Republicans swept all four races for seats on the Texas Supreme Court in Tuesday’s election. While a few votes remain to be counted, Chief Justice Nathan Hecht, and Justices Jane Bland, J. Brett Busby and Jeff Boyd all lead their Democratic opponents by approximately 9 to 11 points each, according to results from the Texas secretary of state.
With those four victories, Republicans will maintain their hold on all nine seats on the state supreme court.
Hecht defeated Travis County District Court Judge Amy Clark Meachum; Bland defeated Houston attorney Kathy Cheng to take Place 6; Boyd defeated Staci Williams, a private practice attorney, for Place 7, and Busby defeated State Court of Appeals Justice Gisela Triana for Place 8.
Democrats had hoped to flip one or more seats on Texas’ highest civil court for the first time in two decades, and state Democratic officials had described the races as a “top-tier priority.” However, despite historically high statewide turnout, and strong performances in Texas’s large metropolitan areas, Democrats failed to win any statewide race in Texas.

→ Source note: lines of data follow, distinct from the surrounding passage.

/-- Settles O7: the turn is the port's agent's, which takes the command its port decodes. -/
theorem stepRunsTheDecodedCommand : Obligations.StepRunsTheDecodedCommand := by
  intro s p i rest ts hp ht hfree hdecode
  rw [step_of_turn hp ht]
  refine (runAgent_portAgent ?_).trans (runPort_instr ?_)
  · exact hfree
  · exact hdecode

/-- Settles O8: a settled turn is its agent's step, and a free one that of the agent drawn. -/
theorem stepRunsTheAgents : Obligations.StepRunsTheAgents := fun _ _ hp =>
  ⟨step_of_turn hp, step_of_turn hp, step_of_turn hp, step_of_turn hp, step_of_free_turn hp⟩

/-- Settles O15: each finds its guard closed. -/
theorem eventsWithNothingToDo : Obligations.EventsWithNothingToDo := by
  refine fun s => ⟨execSegDone_of_idle, fun hnone => congrArg Host.Outcome.next (refresh_not_due (.inl hnone)),
    fun hfree => congrArg Host.Outcome.next (interruptRead_of_free hfree), dmaSegment_of_disabled,
    fun n ts hp ht hblocked hrx => ?_⟩
  rw [step_of_turn hp ht, runAgent, runRd, hblocked]
  refine congrArg Host.Outcome.next ?_
  rw [readWake_of_empty]
  exact hrx

end Sys2Proof.Machine

/-! PROOF. OPEN after reset and after CLOSE (70_reset_and_hazards.md section 1): the launch premise OpenIdle (R383, R382). -/

namespace Sys2Proof.Machine

open Sys2Proof.Claims

section
variable {s : State}

theorem openDevice_of_alloc (hc : s.isOpen = false) (halloc : nextBit s.env = true) :
    openDevice s = done .ctl 0 (openState { s with env := dropBit s.env }) := by
  rw [openDevice, if_neg (by simp [hc]), if_pos halloc]

/-- OPEN sets every field of OpenIdle but `rd_blocked`, which a sound closed state holds clear (R300, R63 item 1). -/
theorem openIdle_openState (hb : s.rdBlocked = none) : OpenIdle (openState s) where
  isOpen := rfl
  mode := rfl
  sel := rfl
  xferDir := rfl
  pending := rfl
  hwIdx := rfl
  cap := rfl
  rx := rfl
  tx := rfl
  completed := rfl
  dropped := rfl
  readable := rfl
  writeable := rfl
  deadlineMiss := rfl
  rdBlocked := hb
  periphEn := rfl
  periphDir := rfl
  xferRemaining := rfl
  bounce := openState_bounce_addrs s

/-- A response leaves OpenIdle, since no command is outstanding once it is answered (log 19). -/
theorem OpenIdle.respond (h : OpenIdle s) (p : Port) (st : Status) (v : Word) (d : List Byte) :
    OpenIdle (respond p st v d s) :=
  { h with }

theorem openIdle_openDevice (h : Inv s) (hc : s.isOpen = false) (halloc : nextBit s.env = true) :
    OpenIdle (openDevice s) := by
  rw [openDevice_of_alloc hc halloc]
  exact (openIdle_openState (s := { s with env := dropBit s.env }) (h.closed hc).rdBlocked).respond ..

/-- The fields that OPEN and CLOSE hand on: the configuration and what was observed (R382). -/
def survivors (s : State) : BitVec 8 × Int × Int × Nat × List Byte :=
  (s.cfgMult, s.cfgOffa, s.cfgOffb, s.notifyCount, s.txWire)

theorem openDevice_survivors (s : State) : survivors (openDevice s) = survivors s := by
  unfold openDevice
  split_ifs <;> rfl

theorem closeDevice_survivors (s : State) : survivors (closeDevice s) = survivors s := by
  unfold closeDevice
  split
  · rfl
  · rw [interruptRead_eq]
    rfl

theorem closeDevice_isOpen (s : State) : (closeDevice s).isOpen = false := by
  unfold closeDevice
  split
  · next hclosed => exact hclosed
  · rfl

end
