-- ==== Sys2Proof/Machine/State.lean ====
section
/-!
DEFINITION. The state. `Block` is the spec's state tuple sigma, whole (10_state.md R21). `State` adds
what the host's step form needs beside it: the parameters the block was built with, and what the host
and the sensor present at the coming clock edges (logs 2, 3 and 4).
-/

namespace Sys2Proof.Machine

/-- The input ports other than `clk`, as sampled at one rising edge of it (10_state.md R20). -/
structure Pins where
  /-- Synchronous reset, active high. -/
  rst : Bool
  /-- Clock enable. -/
  tick : Bool
  /-- Read request. -/
  start : Bool
  /-- `line_i`, the level of the wire. -/
  line : Level
deriving DecidableEq, Repr

/-- The block's state: the eight registers of 10_state.md R21. "Nothing else is state." -/
structure Block where
  /-- The state register (R22). -/
  st : St
  /-- The tick counter (R24). -/
  tcnt : TickCount
  /-- Data bits sampled so far in this read (R25). -/
  bitcnt : BitCount
  /-- The frame shift register (R33). -/
  sr : Frame
  /-- A read has completed (R26). -/
  done : Bool
  /-- The outcome code of the last completed read (R27). -/
  err : ErrCode
  /-- Humidity, unsigned tenths (R28). -/
  hum : Result
  /-- Temperature, two's-complement tenths (R29). -/
  temp : Result
deriving DecidableEq, Repr

/-- The reset values of the registers (10_state.md R38). -/
def Block.reset : Block where
  st := .idle
  tcnt := 0#16
  bitcnt := 0#6
  sr := 0#40
  done := false
  err := 0b00#2
  hum := 0x0000#16
  temp := 0x0000#16

structure State extends Block where
  /-- The build parameters (00_scope.md R9); no step writes them (log 4). -/
  build : Params
  /-- The inputs at the coming `clk` edges, soonest first (log 2). -/
  sched : List Pins
  /-- How many `clk` edges have passed: the argument of the free inputs (log 3). -/
  edge : Nat
deriving DecidableEq, Repr

/-- The machine right after reset: R38, the decided parameters of 00_scope.md R9, no input placed. -/
def State.reset : State where
  toBlock := Block.reset
  build := Params.decided
  sched := []
  edge := 0

/-- A machine stop. The block has none: "the block never stops or locks up" (60_exceptions.md R164),
and its errors are next states (R161). So nothing raises one (log 17). -/
inductive Fault where
deriving DecidableEq, Repr

/-- Why a step has no meaning. -/
inductive Refusal where
  /-- Raised by an arm of exec whose operation has no meaning yet; no arm raises it now. Safe. -/
  | notModelled (mnemonic : String)
  /-- Raised by every step and every operation of a machine whose parameters lie outside the legal
  ranges: "The model refuses to instantiate the block, and it gives no meaning to such a build"
  (00_scope.md R11). Safe: nothing is claimed of such a build. -/
  | illegalBuild
deriving DecidableEq, Repr

end Sys2Proof.Machine
end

In a possible sign of progress for Texas Democrats, though, the four Democratic candidates gained ground relative to previous races for the Texas Supreme Court. In 2016, Republicans won seats on the court by approximately 15 points in all three races that year — a considerably larger margin than Tuesday’s narrower outcome.
Democrats did achieve impressive results in some races for state appellate and district courts. In Harris County, the scene of numerous legal battles over voting procedures, Democrats won every single local judicial race on the ballot. Democratic judicial candidates performed similarly well in Bexar, Dallas and Travis counties — highlighting the notable shift toward Democrats in Texas’ large metropolitan areas over the past few elections.
“With every election, we’re getting one step closer to that change,” said Executive Director of Progress Texas Ed Espinoza, commenting on the broader outcomes for Democrats across Texas.